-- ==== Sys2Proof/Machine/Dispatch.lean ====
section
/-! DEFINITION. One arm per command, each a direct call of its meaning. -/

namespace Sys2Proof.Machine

****

● Requirement:
Return every line of the material above exactly.

● Response box:
-- ==== Sys2Proof/Machine/Dispatch.lean ====
section
/-! DEFINITION. One arm per command, each a direct call of its meaning. -/

namespace Sys2Proof.Machine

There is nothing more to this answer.